Устав от дневных скитаний по городу, Шломо присел на каменную скамью и огляделся. Мерцающая мостовая из бело-розового иерусалимского камня была уставлена столиками кафе; двери ярко освещенных лавок широко распахнуты, нарядная веселая толпа лениво слонялась взад-вперед, клубясь и завихряясь вокруг лотков, артистов и музыкантов. На свободном пятачке крутили сальто уличные акробаты; блестящие ромбики на их трико мелькали, как разноцветные стекляшки в детском калейдоскопе. Жонглеры перебрасывались пылающими булавами; мрачный шпагоглотатель сосредоточенно вдвигал длинное сверкающее лезвие в страдальчески раззявленный рот; застывшие на импровизированных постаментах статуи оживали, склоняясь в галантном поклоне в ответ на серебряную монетку, брошенную к их мраморным туфлям. Отовсюду звучала музыка; квакающий свинг приткнувшегося неподалеку саксофониста нервно напрыгивал на безразличную «умца-умцу» транса, тумкающую из жонглерских магнитофонов; даа-а-ро-гой длинною, да ночью лунною летел аккордеон толстого массовика-затейника на углу, а в десяти метрах от него тонко плакала скрипка, прижавшись к плечу очкастой девицы, плакала, умоляя купить, наконец, эту папиросу, вот уже век как безуспешно продаваемую на всех перекрестках мира…
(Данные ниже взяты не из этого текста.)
-- ==== Sys2Proof/Word.lean ====
section
/-! DEFINITION. The word types of the block: every digital quantity is an unsigned integer of a stated width (R9, R12). -/

namespace Sys2Proof

/-- Register data and the OSC read: 8 bits (R9). -/
abbrev Byte := BitVec 8

/-- The phase accumulator: 24 bits (R9, R21). -/
abbrev Accumulator := BitVec 24

/-- The frequency register: 16 bits (R9, R22). -/
abbrev Frequency := BitVec 16

/-- A 12-bit quantity: the pulse width, the phase, a table index, the noise word (R9). -/
abbrev Word12 := BitVec 12

/-- The waveform code and the port select: 4 bits (R9, R51). -/
abbrev Nibble := BitVec 4

/-- The noise shift register and its masks: 23 bits (R9, R26). -/
abbrev NoiseReg := BitVec 23

end Sys2Proof
end

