-- ==== Sys2Proof/Syntax.lean ====
section
/-! DEFINITION. The operations of R81, one constructor per row of spec/opcode_table.json, and the operation word of R80. -/

namespace Sys2Proof

/-- One operation of R81, for any type `N` of coefficients, the default of R10 where none is named: `v` is the `V` digit,
`sel` the `S` digit, `d` the `DD` byte. -/
inductive Instr : (N : Type := NL) → Type where
  /-- WR_FREQ_LO (R101). -/
  | wrFreqLo {N : Type} (v : Nat) (d : Byte) : Instr N
  /-- WR_FREQ_HI (R102). -/
  | wrFreqHi {N : Type} (v : Nat) (d : Byte) : Instr N
  /-- WR_PW_LO (R103). -/
  | wrPwLo {N : Type} (v : Nat) (d : Byte) : Instr N
  /-- WR_PW_HI (R104). -/
  | wrPwHi {N : Type} (v : Nat) (d : Byte) : Instr N
  /-- WR_CONTROL (R105). -/
  | wrControl {N : Type} (v : Nat) (d : Byte) : Instr N
  /-- WR_OTHER, select `sel` in `5..15` (R107). -/
  | wrOther {N : Type} (v : Nat) (sel : Nibble) (d : Byte) : Instr N
  /-- RD_OSC (R106). -/
  | rdOsc {N : Type} (v : Nat) : Instr N
  /-- CLOCK (R120). -/
  | clock {N : Type} (v : Nat) : Instr N
  /-- SYNCHRONIZE (R160). -/
  | synchronize {N : Type} (v : Nat) : Instr N
  /-- OUTPUT (R175). -/
  | output {N : Type} (v : Nat) : Instr N
  /-- CYCLE (R220). -/
  | cycle {N : Type} : Instr N
  /-- RESET (R260). -/
  | reset {N : Type} : Instr N
  /-- CONFIG: the chip model of the word and the coefficient carried beside it (R205, R86). -/
  | config {N : Type} (m : ChipModel) (nl : N) : Instr N
  deriving DecidableEq, Repr

/-- An operation as the host hands it over: the bytes of the 20-bit word, least significant byte first, the four bits
above bit 19 being 0 (log 4), and beside it the coefficient, which only CONFIG reads (R86);
for any type `N` of coefficients. -/
structure OpWordOf (N : Type) where
  bytes : List Byte
  nl : N
  deriving DecidableEq, Repr

/-- The same at the default type of coefficients. -/
abbrev OpWord := OpWordOf NL

end Sys2Proof
end

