-- ==== Sys2Proof/Machine/Noise.lean ====
section
/-! DEFINITION. The noise generator: step, force, noise word, noise DAC and recompute (R140 to R152). -/

namespace Sys2Proof.Machine

variable {S N : Type}

/-- The OR of the register positions of the taps: `NOISE_CLEAR_MASK` (R78). -/
def noiseClearMask (taps : List (Fin 23 × Fin 12)) : NoiseReg :=
  taps.foldl (fun acc t => acc ||| BitVec.twoPow 23 t.1.val) 0#23

/-- `NoiseWord(r)`: register bit `s` to word bit `o` for each tap `(s, o)`, the other word bits 0 (R144). -/
def noiseWord (taps : List (Fin 23 × Fin 12)) (r : NoiseReg) : Word12 :=
  taps.foldl (fun acc t => if r.getLsbD t.1.val then acc ||| BitVec.twoPow 12 t.2.val else acc) 0#12

/-- `NoiseDac(w)` from a zero level: the weights of the set bits, by ascending bit number (R145). -/
def noiseDac (a : Analog S N) (m : ChipModel) (zero : S) (w : Word12) : S :=
  (List.range 12).foldl (fun acc i => if w.getLsbD i then a.add acc (dacRead a m i) else acc) zero

/-- `NoiseRecompute`: the cache from the register, the oscillator's zero level and the current weights (R146). -/
def noiseRecompute (cfg : Cfg S N) (m : ChipModel) (o : OscOf S) : OscOf S :=
  { o with
    cachedNoiseSample := noiseWord cfg.noiseTaps o.noiseShiftRegister
    cachedNoiseVoltage :=
      noiseDac cfg.toAnalog m o.zeroLevelVoltage (noiseWord cfg.noiseTaps o.noiseShiftRegister) }

/-- The feedback bit, of the value before the shift (R141). -/
def noiseFeedback (r : NoiseReg) : Bool := r.getLsbD 22 ^^ r.getLsbD 17

/-- The shift by one with the feedback bit at position 0 (R142). -/
def noiseShift (r : NoiseReg) : NoiseReg := (r <<< 1) ||| (if noiseFeedback r then 1#23 else 0#23)

/-- The clear of the tap bits for a waveform code above 8 (R143). -/
def noiseClear (taps : List (Fin 23 × Fin 12)) (c : Nibble) (r : NoiseReg) : NoiseReg :=
  if 8 < c.toNat then r &&& ~~~ noiseClearMask taps else r

/-- `NoiseStep` (R140). -/
def noiseStep (cfg : Cfg S N) (m : ChipModel) (o : OscOf S) : OscOf S :=
  noiseRecompute cfg m
    { o with noiseShiftRegister := noiseClear cfg.noiseTaps o.waveformSelect (noiseShift o.noiseShiftRegister) }

/-- The register after `NoiseForce` (R147). -/
def forcedRegister (cfg : CfgDigital) (c : Nibble) (r : NoiseReg) : NoiseReg :=
  if cfg.forceAppliesClear then noiseClear cfg.noiseTaps c (r ||| cfg.testForceMask) else r ||| cfg.testForceMask

/-- `NoiseForce` (R147). -/
def noiseForce (cfg : Cfg S N) (m : ChipModel) (o : OscOf S) : OscOf S :=
  noiseRecompute cfg m
    { o with noiseShiftRegister := forcedRegister cfg.toCfgDigital o.waveformSelect o.noiseShiftRegister }

end Sys2Proof.Machine
end

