/-- R143: with a code above 8 the noise step clears the bits of the taps after the shift, and so leaves the noise word 0
and the cached voltage at the zero level; with a code of at most 8 it clears nothing. -/
def Obligations.CombinedCodeClearsTheTaps : Prop :=
  ∀ (S N : Type) (cfg : Cfg S N) (m : ChipModel) (o : OscOf S) (shifted : NoiseReg),
    (∀ i, i < 23 → shifted.getLsbD i =
      if i = 0 then o.noiseShiftRegister.getLsbD 22 != o.noiseShiftRegister.getLsbD 17
      else o.noiseShiftRegister.getLsbD (i - 1)) →
    (8 < o.waveformSelect.toNat →
      (∀ i, i < 23 → (noiseStep cfg m o).noiseShiftRegister.getLsbD i =
        if ∃ p ∈ cfg.noiseTaps, p.1.val = i then false else shifted.getLsbD i) ∧
      (noiseStep cfg m o).cachedNoiseSample = 0#12 ∧
      (noiseStep cfg m o).cachedNoiseVoltage = o.zeroLevelVoltage) ∧
    (o.waveformSelect.toNat ≤ 8 → (noiseStep cfg m o).noiseShiftRegister = shifted)

/-- R148: under its constraints on the mask the register is nonzero immediately after every NoiseForce, and the default
mask meets both constraints. -/
def Obligations.ForcedRegisterIsNotZero : Prop :=
  (∀ (S N : Type) (cfg : Cfg S N) (m : ChipModel) (o : OscOf S), cfg.testForceMask ≠ 0#23 →
    (cfg.forceAppliesClear = true → cfg.testForceMask &&& ~~~ noiseClearMask cfg.noiseTaps ≠ 0#23) →
    (noiseForce cfg m o).noiseShiftRegister ≠ 0#23) ∧
  defaultCfg.testForceMask = 0x7FFFFC#23 ∧
  defaultCfg.testForceMask &&& ~~~ noiseClearMask defaultCfg.noiseTaps = 0x2ED768#23

/-- R144: for a legal tap list, bit `o` of the noise word is register bit `s` for each tap `(s, o)` and every other bit
is 0; and the formula of the default map. -/
def Obligations.NoiseWordTakesTheTaps : Prop :=
  (∀ (taps : List (Fin 23 × Fin 12)) (r : NoiseReg), (taps.map Prod.snd).Nodup →
    (∀ p ∈ taps, (noiseWord taps r).getLsbD p.2.val = r.getLsbD p.1.val) ∧
    (∀ i, i < 12 → (∀ p ∈ taps, p.2.val ≠ i) → (noiseWord taps r).getLsbD i = false)) ∧
  (∀ r : NoiseReg, (noiseWord defaultTaps r).toNat =
    (r.toNat / 2 ^ 22 % 2) * 2 ^ 11 + (r.toNat / 2 ^ 20 % 2) * 2 ^ 10 + (r.toNat / 2 ^ 16 % 2) * 2 ^ 9
      + (r.toNat / 2 ^ 13 % 2) * 2 ^ 8 + (r.toNat / 2 ^ 11 % 2) * 2 ^ 7 + (r.toNat / 2 ^ 7 % 2) * 2 ^ 6
      + (r.toNat / 2 ^ 4 % 2) * 2 ^ 5 + (r.toNat / 2 ^ 2 % 2) * 2 ^ 4)

/-- The clear mask has exactly the register positions of the taps, `0x512894` for the default map. The spec derives
this (R78). -/
def Obligations.ClearMaskIsTheTapPositions : Prop :=
  (∀ (taps : List (Fin 23 × Fin 12)) (i : Nat),
    (noiseClearMask taps).getLsbD i = true ↔ ∃ p ∈ taps, p.1.val = i) ∧
  noiseClearMask defaultTaps = 0x512894#23

/-- R145, for any type of samples with any addition (D3): the noise DAC of 0 is the zero level, and the weight
of the highest set bit is added last, to the noise DAC of the word without it. -/
def Obligations.NoiseDacAddsAscendingWeights : Prop :=
  ∀ (S N : Type) (a : Analog S N) (m : ChipModel) (zero : S),
    noiseDac a m zero 0#12 = zero ∧
    ∀ (w rest : Word12) (k : Nat), k < 12 → w.getLsbD k = true →
      (∀ j, k < j → w.getLsbD j = false) →
      (∀ j, rest.getLsbD j = (w.getLsbD j && decide (j ≠ k))) →
      noiseDac a m zero w = a.add (noiseDac a m zero rest) (dacRead a m k)

/-- Zero is a fixed point of the noise step, and with a code of at most 8 a nonzero register stays nonzero; the spec
derives both (R149). With a code of at most 8 no other register is a fixed point, an inference from R141 and R142: such
a register would have all bits equal, and its feedback bit is then 0. -/
def Obligations.ZeroIsTheOnlyStuckNoiseRegister : Prop :=
  ∀ (S N : Type) (cfg : Cfg S N) (m : ChipModel) (o : OscOf S),
    (o.noiseShiftRegister = 0#23 → (noiseStep cfg m o).noiseShiftRegister = 0#23) ∧
    (o.waveformSelect.toNat ≤ 8 → o.noiseShiftRegister ≠ 0#23 →
      (noiseStep cfg m o).noiseShiftRegister ≠ 0#23 ∧
      (noiseStep cfg m o).noiseShiftRegister ≠ o.noiseShiftRegister)

/-- Only RESET or the expiry of the countdown under test takes a noise register out of zero. The spec derives this
(R149). -/
def Obligations.OnlyForceOrResetLeavesZero : Prop :=
  ∀ (s t : State) (i : Instr) (v : Nat) (o p : Osc),
    exec i s = .next t → s.oscs[v]? = some o → t.oscs[v]? = some p →
    o.noiseShiftRegister = 0#23 → p.noiseShiftRegister ≠ 0#23 →
    i = .reset ∨ ((i = .clock v ∨ i = .cycle) ∧ o.testHeld = true ∧ o.noiseOverwriteDelay = 1)
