/-- Every operation changes the shared part in the ways of `SharedChange`. -/
theorem sharedChange_of_perform (h : perform cfg i s = .next t) : SharedChange i s t := by
  cases i with
  | wrFreqLo u | wrFreqHi u | wrPwLo u | wrPwHi u | wrControl u =>
    obtain ⟨-, -, -, rfl⟩ := hostVoiceOp_next_iff.mp h
    exact .of_sameShared (modifyOsc_shared s u _) (.inl rfl) _
  | wrOther u sel d =>
    obtain ⟨-, -, -, -, rfl⟩ := perform_wrOther_iff.mp h
    exact .of_sameShared (.refl _) (.inl rfl) _
  | rdOsc u =>
    obtain ⟨-, -, -, rfl⟩ := perform_rdOsc_iff.mp h
    exact .of_sameShared (yieldResult_shared s _)
      (.inr ⟨⟨_, rfl⟩, .inl ⟨u, .inl rfl⟩⟩) _
  | clock u =>
    obtain ⟨-, -, q, -, rfl⟩ := perform_clock_iff.mp h
    exact .of_sameShared (clockVoice_shared cfg s u) (.inl rfl) q
  | synchronize u =>
    obtain ⟨-, -, q, -, rfl⟩ := perform_synchronize_iff.mp h
    exact .of_sameShared (syncVoice_shared cfg s u) (.inl (syncVoice_results ..)) q
  | output u =>
    obtain ⟨-, -, q, -, rfl⟩ := perform_output_iff.mp h
    exact .of_sameShared (outputVoice_shared cfg s u) (.inr ⟨⟨_, rfl⟩, .inl ⟨u, .inr rfl⟩⟩) q
  | cycle =>
    obtain ⟨-, -, rfl⟩ := perform_cycle_iff.mp h
    refine .of_sameShared (cycleState_shared cfg s) (.inr ⟨?_, .inr rfl⟩) _
    rw [cycleState_eq, passOver, outputFold_results cfg _ List.nodup_range, syncedState_results]
    exact ⟨_, rfl⟩
  | reset =>
    obtain rfl := perform_reset_iff.mp h
    exact ⟨List.length_map .., rfl, .inl ⟨rfl, rfl⟩, .inr rfl, .inl rfl⟩
  | config n nl =>
    obtain ⟨-, rfl⟩ := perform_config_iff.mp h
    exact ⟨List.length_map .., rfl, .inr ⟨nl, rfl⟩, .inl rfl, .inl rfl⟩

end

/-! ### The obligations -/

/-- Settles O46: the ways of `OscChange` one by one; what a way leaves of a field by the field's lemma. -/
theorem fieldsAreWrittenByTheirWriters : Obligations.FieldsAreWrittenByTheirWriters := by
  intro s t i h
  obtain ⟨hperform, -⟩ := exec_next_iff.mp h
  refine ⟨(sharedChange_of_perform hperform).length, fun v o p ho hp => ?_⟩
  have hchange := oscChange_of_perform hperform ho hp
  cases hchange with
  | same => simp
  | wrFreqLo d => simp [portFreqLo]
  | wrFreqHi d => simp [portFreqHi]
  | wrPwLo d => simp [portPwLo]
  | wrPwHi d => simp [portPwHi]
  | wrControl d => simp +contextual [portControl, testRise_eq]
  | clock => simp
  | synchronize u hdst => simp [clearAccumulator, hdst]
  | output y => simp [latch]
  | cycle q hq acc y => rcases hq with rfl | rfl <;> simp
  | reset => simp [resetOsc_eq]
  | config n nl => simp [setZeroLevel]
Но похоже, что и здесь, в разноголосой праздничной суете, никому дела не было до залежалой папиросы… переходи на травку, скрипачка! А еще лучше — на жратву какую или питье; только глянь — вся толпа вокруг жует… или пьет… или курит. Как будто только попробовав на язык, откусив, проглотив, затянувшись, можно ощутить вкус этой странной, ускользающей, мимо бегущей жизни, захватить ее внутрь, сохранить, запастись впрок.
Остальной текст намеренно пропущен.